(Saved data entries)
++++++

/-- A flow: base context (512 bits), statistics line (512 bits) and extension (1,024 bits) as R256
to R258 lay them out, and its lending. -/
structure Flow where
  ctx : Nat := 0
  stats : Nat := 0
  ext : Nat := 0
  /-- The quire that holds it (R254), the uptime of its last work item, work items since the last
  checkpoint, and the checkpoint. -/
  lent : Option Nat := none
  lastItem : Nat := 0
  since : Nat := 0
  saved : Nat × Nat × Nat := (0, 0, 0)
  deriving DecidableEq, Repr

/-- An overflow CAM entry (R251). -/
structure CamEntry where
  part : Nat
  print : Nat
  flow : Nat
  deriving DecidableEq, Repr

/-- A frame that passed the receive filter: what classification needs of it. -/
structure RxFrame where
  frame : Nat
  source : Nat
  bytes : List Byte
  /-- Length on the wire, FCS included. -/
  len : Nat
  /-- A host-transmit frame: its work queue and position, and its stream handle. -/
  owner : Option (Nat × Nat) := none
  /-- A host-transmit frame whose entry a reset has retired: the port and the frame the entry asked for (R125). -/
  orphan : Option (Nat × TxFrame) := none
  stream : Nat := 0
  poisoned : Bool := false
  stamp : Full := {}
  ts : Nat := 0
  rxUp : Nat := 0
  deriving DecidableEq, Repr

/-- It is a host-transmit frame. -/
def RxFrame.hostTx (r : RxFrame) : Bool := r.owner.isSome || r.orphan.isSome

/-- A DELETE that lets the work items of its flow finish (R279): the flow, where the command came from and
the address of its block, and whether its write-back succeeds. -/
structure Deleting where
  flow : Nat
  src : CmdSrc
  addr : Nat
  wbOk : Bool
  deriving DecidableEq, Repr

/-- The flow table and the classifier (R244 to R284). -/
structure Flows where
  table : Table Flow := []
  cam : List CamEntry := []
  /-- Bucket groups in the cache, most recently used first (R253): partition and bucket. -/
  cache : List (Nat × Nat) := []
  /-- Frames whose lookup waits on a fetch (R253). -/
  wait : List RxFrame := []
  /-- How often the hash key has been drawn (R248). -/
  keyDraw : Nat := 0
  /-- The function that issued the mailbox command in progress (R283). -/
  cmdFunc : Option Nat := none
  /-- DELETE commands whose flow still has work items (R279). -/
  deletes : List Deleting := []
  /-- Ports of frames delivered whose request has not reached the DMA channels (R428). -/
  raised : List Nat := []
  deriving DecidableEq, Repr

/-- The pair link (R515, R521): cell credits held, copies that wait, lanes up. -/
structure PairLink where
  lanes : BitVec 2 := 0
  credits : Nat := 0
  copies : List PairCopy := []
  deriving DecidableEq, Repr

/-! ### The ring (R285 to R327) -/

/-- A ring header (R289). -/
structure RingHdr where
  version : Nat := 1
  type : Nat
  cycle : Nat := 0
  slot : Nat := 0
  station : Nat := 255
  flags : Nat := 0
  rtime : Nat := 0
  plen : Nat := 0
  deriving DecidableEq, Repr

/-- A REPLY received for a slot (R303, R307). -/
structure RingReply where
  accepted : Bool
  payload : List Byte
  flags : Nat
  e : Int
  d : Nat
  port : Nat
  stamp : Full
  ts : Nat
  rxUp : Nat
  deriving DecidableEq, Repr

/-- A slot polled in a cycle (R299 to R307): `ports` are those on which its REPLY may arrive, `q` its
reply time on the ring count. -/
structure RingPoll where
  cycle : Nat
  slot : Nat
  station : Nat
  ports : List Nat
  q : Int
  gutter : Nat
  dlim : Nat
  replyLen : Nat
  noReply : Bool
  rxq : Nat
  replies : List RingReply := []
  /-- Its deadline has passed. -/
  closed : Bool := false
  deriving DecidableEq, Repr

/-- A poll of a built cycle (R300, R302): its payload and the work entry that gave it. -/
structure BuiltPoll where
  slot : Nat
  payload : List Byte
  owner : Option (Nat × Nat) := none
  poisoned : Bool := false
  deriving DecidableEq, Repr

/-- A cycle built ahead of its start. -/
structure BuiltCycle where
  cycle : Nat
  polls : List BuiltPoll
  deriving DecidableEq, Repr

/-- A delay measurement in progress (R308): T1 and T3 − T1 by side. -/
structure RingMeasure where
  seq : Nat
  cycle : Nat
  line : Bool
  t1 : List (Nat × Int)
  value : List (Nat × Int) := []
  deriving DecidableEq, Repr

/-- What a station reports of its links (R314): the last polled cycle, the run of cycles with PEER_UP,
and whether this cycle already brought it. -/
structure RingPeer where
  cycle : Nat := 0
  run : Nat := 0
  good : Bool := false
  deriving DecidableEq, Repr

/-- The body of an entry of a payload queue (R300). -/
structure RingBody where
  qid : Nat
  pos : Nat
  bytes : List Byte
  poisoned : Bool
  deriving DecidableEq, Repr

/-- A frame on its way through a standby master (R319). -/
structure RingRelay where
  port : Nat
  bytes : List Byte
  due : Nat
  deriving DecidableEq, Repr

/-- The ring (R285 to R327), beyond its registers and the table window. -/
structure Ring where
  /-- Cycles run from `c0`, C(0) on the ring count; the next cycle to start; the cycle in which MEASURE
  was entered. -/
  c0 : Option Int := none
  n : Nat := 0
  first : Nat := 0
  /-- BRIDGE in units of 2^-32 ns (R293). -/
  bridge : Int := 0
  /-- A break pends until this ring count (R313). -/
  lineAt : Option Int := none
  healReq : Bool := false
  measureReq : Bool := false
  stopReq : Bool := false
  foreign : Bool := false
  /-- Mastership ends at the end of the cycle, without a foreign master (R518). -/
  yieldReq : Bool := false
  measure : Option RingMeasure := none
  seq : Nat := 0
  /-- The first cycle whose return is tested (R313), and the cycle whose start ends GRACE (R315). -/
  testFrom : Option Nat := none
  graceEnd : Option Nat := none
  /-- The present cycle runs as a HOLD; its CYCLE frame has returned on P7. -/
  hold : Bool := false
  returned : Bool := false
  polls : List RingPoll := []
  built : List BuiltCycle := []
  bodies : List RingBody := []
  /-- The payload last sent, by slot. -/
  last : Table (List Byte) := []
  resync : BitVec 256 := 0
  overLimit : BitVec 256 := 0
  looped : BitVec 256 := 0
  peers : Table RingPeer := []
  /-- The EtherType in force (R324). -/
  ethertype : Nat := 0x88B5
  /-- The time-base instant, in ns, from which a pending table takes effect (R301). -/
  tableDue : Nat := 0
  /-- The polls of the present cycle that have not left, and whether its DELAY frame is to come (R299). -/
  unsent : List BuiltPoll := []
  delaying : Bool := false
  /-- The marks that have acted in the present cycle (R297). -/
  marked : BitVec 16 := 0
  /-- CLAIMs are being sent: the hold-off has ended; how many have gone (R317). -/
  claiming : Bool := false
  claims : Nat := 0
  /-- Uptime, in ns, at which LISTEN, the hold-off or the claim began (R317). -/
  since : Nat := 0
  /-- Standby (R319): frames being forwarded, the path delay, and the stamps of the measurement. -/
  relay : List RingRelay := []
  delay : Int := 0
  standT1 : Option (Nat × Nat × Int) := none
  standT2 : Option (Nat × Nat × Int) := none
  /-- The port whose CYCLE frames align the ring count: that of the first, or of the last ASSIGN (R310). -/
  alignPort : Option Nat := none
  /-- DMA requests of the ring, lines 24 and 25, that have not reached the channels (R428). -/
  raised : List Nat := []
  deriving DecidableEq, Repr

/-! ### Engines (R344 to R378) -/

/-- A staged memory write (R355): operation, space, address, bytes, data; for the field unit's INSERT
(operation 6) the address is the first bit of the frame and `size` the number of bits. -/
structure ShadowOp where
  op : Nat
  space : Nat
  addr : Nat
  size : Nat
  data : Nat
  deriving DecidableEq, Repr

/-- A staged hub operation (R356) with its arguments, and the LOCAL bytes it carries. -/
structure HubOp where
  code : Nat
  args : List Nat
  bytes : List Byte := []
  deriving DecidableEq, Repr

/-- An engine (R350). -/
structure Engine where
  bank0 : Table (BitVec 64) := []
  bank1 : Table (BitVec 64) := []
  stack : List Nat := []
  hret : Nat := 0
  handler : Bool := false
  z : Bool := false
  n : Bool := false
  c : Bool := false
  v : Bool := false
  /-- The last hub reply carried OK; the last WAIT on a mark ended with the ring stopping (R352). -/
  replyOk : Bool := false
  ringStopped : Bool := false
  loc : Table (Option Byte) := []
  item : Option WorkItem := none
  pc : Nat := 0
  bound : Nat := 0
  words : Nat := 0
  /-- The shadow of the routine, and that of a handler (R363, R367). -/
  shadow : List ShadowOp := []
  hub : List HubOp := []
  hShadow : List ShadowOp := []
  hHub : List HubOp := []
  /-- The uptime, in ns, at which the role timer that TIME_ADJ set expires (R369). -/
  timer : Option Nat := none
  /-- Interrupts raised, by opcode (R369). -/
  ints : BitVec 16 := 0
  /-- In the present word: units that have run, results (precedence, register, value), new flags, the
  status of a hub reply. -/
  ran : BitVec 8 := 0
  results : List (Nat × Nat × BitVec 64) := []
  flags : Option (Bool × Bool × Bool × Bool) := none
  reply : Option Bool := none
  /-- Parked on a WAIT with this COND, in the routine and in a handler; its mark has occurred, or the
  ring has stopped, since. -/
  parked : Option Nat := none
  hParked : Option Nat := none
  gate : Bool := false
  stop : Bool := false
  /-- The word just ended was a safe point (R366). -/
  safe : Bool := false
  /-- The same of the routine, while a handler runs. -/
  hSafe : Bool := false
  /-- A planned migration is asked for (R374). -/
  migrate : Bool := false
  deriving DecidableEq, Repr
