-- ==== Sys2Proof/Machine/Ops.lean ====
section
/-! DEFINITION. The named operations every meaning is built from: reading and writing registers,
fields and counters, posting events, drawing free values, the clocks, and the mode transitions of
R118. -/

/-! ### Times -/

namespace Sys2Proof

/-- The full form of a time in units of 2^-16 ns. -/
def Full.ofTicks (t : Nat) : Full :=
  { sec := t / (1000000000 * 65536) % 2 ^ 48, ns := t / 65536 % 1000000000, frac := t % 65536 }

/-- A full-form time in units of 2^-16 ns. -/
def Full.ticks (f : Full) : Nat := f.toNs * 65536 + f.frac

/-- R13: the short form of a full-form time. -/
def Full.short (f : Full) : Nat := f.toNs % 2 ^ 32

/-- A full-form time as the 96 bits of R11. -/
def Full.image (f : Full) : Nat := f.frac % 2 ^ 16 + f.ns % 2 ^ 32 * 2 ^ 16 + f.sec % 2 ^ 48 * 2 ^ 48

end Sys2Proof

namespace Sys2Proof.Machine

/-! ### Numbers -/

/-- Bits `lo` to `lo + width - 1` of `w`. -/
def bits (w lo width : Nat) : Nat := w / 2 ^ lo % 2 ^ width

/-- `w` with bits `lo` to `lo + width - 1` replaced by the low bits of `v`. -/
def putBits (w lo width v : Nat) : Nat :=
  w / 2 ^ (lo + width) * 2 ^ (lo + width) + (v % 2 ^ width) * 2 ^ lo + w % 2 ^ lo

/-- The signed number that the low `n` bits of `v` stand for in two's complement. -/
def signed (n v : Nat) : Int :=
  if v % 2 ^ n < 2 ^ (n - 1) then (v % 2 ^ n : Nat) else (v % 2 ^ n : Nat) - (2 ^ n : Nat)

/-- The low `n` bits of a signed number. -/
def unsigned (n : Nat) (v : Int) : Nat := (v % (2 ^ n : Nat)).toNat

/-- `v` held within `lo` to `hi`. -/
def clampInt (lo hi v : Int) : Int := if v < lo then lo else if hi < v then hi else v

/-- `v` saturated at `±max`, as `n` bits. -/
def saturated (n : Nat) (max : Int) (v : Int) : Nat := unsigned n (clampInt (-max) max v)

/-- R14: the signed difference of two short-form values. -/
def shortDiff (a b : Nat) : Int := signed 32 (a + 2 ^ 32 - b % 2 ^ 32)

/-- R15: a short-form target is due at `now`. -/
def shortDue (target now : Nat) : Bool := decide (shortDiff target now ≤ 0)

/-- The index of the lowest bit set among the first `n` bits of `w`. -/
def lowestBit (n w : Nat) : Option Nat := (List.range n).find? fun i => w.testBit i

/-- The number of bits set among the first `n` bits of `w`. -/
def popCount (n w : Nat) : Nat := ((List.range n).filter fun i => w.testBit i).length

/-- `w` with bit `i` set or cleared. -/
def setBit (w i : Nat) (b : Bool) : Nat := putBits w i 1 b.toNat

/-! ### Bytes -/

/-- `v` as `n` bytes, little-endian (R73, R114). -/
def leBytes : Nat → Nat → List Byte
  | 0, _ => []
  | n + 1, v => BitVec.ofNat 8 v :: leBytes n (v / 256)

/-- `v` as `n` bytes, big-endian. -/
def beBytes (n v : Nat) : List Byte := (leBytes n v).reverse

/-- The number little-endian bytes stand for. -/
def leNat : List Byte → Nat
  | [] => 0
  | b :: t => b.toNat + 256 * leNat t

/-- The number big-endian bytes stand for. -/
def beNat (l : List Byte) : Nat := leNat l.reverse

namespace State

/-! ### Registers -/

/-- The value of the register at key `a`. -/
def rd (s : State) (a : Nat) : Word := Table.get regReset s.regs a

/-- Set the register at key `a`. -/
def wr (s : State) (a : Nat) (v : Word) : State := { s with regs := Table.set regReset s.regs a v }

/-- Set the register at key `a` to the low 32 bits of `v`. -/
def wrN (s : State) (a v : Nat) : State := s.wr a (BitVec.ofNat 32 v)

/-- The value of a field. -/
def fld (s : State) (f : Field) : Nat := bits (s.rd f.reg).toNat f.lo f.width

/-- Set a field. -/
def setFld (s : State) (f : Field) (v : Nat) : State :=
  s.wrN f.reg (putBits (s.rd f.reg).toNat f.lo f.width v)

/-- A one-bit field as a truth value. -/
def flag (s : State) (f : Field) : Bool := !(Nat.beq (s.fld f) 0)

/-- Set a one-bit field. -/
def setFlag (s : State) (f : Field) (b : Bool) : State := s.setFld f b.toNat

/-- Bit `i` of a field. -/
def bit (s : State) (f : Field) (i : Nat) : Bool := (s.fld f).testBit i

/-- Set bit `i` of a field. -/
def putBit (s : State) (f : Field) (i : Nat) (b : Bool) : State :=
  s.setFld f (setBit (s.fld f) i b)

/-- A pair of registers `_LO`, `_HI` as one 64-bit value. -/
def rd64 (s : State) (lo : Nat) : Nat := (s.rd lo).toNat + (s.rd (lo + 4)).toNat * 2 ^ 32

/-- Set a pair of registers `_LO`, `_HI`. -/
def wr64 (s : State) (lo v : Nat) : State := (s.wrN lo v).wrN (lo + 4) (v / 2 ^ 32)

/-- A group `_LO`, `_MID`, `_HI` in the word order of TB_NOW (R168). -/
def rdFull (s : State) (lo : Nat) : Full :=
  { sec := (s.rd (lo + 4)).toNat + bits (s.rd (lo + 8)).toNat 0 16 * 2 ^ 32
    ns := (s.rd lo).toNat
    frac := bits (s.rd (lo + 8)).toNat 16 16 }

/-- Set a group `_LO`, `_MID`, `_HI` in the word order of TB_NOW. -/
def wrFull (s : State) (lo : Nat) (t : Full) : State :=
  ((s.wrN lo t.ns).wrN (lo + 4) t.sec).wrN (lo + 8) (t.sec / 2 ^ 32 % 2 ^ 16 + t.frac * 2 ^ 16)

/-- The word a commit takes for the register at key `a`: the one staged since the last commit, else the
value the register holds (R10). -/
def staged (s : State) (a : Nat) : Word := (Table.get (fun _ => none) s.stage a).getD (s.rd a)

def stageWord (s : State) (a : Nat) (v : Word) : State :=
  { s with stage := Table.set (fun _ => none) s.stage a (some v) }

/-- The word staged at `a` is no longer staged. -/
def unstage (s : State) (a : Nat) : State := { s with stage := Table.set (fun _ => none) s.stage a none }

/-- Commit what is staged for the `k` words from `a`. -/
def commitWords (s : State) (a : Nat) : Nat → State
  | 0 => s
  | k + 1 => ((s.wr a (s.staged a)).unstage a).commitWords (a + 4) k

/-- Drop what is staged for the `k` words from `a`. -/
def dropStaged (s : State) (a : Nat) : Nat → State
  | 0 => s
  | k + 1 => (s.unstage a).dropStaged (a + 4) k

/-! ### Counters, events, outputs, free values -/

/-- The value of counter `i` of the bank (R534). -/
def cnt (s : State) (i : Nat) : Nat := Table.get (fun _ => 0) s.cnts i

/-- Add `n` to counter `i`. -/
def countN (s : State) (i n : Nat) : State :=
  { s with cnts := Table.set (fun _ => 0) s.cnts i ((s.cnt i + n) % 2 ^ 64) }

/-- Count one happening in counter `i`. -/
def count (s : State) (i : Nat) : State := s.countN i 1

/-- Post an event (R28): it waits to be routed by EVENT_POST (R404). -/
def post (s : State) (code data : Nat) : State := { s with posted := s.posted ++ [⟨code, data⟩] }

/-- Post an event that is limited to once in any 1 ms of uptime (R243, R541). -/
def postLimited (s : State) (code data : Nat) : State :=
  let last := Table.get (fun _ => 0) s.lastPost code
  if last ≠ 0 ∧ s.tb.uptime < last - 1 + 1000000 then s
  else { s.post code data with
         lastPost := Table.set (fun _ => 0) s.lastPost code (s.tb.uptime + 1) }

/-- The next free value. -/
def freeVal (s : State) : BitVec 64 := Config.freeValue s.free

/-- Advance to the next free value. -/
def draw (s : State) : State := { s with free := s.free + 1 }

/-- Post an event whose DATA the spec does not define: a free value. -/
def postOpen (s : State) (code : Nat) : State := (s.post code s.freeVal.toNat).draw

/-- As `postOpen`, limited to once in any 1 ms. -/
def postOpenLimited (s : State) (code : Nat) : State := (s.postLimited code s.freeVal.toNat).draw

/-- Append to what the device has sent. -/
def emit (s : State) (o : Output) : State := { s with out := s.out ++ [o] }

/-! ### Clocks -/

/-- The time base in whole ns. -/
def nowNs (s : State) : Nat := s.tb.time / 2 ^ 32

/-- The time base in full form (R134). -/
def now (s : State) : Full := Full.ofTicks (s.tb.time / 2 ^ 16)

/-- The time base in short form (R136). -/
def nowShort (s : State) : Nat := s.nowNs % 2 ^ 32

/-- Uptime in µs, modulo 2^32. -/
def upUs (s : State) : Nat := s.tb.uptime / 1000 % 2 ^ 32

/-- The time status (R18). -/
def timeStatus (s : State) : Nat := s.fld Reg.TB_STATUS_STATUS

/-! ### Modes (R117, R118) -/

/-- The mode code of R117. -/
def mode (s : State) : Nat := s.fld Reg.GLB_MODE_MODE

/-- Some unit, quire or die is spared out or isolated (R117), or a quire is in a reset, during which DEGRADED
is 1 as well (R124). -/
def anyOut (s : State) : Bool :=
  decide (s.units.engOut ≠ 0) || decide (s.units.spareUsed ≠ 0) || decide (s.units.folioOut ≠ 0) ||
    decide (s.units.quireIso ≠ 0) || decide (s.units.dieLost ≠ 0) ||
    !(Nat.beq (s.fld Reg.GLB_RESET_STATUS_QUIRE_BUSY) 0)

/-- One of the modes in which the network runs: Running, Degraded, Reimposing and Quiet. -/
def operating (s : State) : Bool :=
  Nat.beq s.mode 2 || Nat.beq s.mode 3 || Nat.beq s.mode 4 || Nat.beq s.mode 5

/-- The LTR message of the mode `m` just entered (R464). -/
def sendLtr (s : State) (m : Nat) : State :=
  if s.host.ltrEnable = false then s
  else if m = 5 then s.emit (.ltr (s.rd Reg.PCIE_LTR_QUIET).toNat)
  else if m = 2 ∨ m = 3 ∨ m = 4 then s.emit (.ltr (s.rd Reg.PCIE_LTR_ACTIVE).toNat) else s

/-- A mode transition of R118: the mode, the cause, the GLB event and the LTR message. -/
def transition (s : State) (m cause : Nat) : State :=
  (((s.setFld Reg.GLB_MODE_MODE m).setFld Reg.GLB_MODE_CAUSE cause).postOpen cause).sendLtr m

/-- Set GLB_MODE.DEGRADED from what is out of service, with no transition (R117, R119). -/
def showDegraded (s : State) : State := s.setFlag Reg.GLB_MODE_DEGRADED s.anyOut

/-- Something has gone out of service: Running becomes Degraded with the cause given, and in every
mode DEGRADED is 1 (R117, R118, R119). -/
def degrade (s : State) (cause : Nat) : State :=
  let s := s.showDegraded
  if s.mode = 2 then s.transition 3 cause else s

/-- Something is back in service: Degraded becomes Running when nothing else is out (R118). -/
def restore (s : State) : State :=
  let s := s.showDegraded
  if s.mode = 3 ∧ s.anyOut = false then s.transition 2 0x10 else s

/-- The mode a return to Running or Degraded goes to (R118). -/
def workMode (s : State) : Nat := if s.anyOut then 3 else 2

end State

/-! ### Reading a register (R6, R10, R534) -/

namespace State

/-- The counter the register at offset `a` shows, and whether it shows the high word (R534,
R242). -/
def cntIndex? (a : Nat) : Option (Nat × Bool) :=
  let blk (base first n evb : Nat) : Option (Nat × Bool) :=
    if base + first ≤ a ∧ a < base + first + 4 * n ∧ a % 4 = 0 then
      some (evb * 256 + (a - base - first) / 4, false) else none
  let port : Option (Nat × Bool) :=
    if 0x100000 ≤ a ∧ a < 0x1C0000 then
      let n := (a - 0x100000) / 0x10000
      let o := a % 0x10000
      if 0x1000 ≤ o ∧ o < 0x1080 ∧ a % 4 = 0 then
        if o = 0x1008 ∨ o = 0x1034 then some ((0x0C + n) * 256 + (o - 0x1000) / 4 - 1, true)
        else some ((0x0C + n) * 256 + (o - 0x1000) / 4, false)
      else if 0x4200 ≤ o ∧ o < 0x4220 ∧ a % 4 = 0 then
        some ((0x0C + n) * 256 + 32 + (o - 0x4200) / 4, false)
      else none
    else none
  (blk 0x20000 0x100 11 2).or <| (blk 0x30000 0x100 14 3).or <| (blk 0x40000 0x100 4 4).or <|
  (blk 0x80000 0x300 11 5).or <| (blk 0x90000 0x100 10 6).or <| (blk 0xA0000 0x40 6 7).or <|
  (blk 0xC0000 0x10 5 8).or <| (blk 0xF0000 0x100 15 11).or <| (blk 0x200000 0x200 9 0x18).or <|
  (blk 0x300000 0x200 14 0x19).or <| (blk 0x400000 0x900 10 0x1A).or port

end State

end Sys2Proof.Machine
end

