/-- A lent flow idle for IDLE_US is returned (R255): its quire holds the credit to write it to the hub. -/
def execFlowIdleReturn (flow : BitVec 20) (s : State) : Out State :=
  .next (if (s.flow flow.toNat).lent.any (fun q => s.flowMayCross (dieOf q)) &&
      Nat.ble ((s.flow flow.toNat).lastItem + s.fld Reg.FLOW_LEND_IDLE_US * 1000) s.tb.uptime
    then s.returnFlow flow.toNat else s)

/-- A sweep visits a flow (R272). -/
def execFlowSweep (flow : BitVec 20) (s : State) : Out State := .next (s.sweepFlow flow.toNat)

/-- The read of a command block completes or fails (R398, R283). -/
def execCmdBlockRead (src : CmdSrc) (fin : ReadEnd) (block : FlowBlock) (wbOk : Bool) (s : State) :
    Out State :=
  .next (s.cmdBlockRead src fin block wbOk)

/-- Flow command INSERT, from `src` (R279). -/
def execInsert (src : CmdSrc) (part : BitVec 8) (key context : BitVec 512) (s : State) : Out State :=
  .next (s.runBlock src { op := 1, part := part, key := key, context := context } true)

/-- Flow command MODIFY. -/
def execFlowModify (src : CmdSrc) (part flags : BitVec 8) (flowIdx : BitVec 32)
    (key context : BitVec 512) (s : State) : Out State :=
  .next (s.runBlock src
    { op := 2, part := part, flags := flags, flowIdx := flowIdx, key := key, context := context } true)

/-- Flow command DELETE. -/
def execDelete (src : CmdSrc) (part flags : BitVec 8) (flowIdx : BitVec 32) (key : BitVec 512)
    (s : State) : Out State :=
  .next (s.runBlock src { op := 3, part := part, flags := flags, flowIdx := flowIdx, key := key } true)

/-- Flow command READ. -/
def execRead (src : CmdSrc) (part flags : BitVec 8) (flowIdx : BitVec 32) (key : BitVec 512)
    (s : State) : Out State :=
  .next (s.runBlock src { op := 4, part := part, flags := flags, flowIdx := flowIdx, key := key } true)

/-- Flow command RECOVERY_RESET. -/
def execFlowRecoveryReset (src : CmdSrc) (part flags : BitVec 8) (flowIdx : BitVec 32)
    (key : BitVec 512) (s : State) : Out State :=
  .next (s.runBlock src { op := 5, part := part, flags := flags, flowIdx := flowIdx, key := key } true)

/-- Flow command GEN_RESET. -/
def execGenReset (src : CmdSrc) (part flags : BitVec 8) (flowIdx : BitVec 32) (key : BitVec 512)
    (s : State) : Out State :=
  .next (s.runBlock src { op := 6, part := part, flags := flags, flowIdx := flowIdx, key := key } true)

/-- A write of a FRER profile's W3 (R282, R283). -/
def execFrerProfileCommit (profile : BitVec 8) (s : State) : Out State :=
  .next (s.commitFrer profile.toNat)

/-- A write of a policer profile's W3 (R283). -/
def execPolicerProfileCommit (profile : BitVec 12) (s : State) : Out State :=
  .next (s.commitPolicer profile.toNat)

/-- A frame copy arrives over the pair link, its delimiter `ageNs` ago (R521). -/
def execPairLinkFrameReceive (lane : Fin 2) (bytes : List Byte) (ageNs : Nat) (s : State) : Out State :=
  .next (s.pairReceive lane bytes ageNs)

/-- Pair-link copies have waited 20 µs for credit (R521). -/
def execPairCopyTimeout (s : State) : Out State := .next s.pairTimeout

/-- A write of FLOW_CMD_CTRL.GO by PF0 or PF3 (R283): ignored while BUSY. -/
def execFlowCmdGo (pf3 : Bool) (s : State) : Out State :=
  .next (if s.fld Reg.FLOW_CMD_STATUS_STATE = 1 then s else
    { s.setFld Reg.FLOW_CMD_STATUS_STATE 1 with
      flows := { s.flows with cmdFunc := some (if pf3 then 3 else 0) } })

++++++

Work instruction: Filter the records for lines containing the word "slot" and copy each one.

Reply to the task:
  slot : Nat := 0
/-- A REPLY received for a slot (R303, R307). -/
/-- A slot polled in a cycle (R299 to R307): `ports` are those on which its REPLY may arrive, `q` its
  slot : Nat
  slot : Nat
  /-- The payload last sent, by slot. -/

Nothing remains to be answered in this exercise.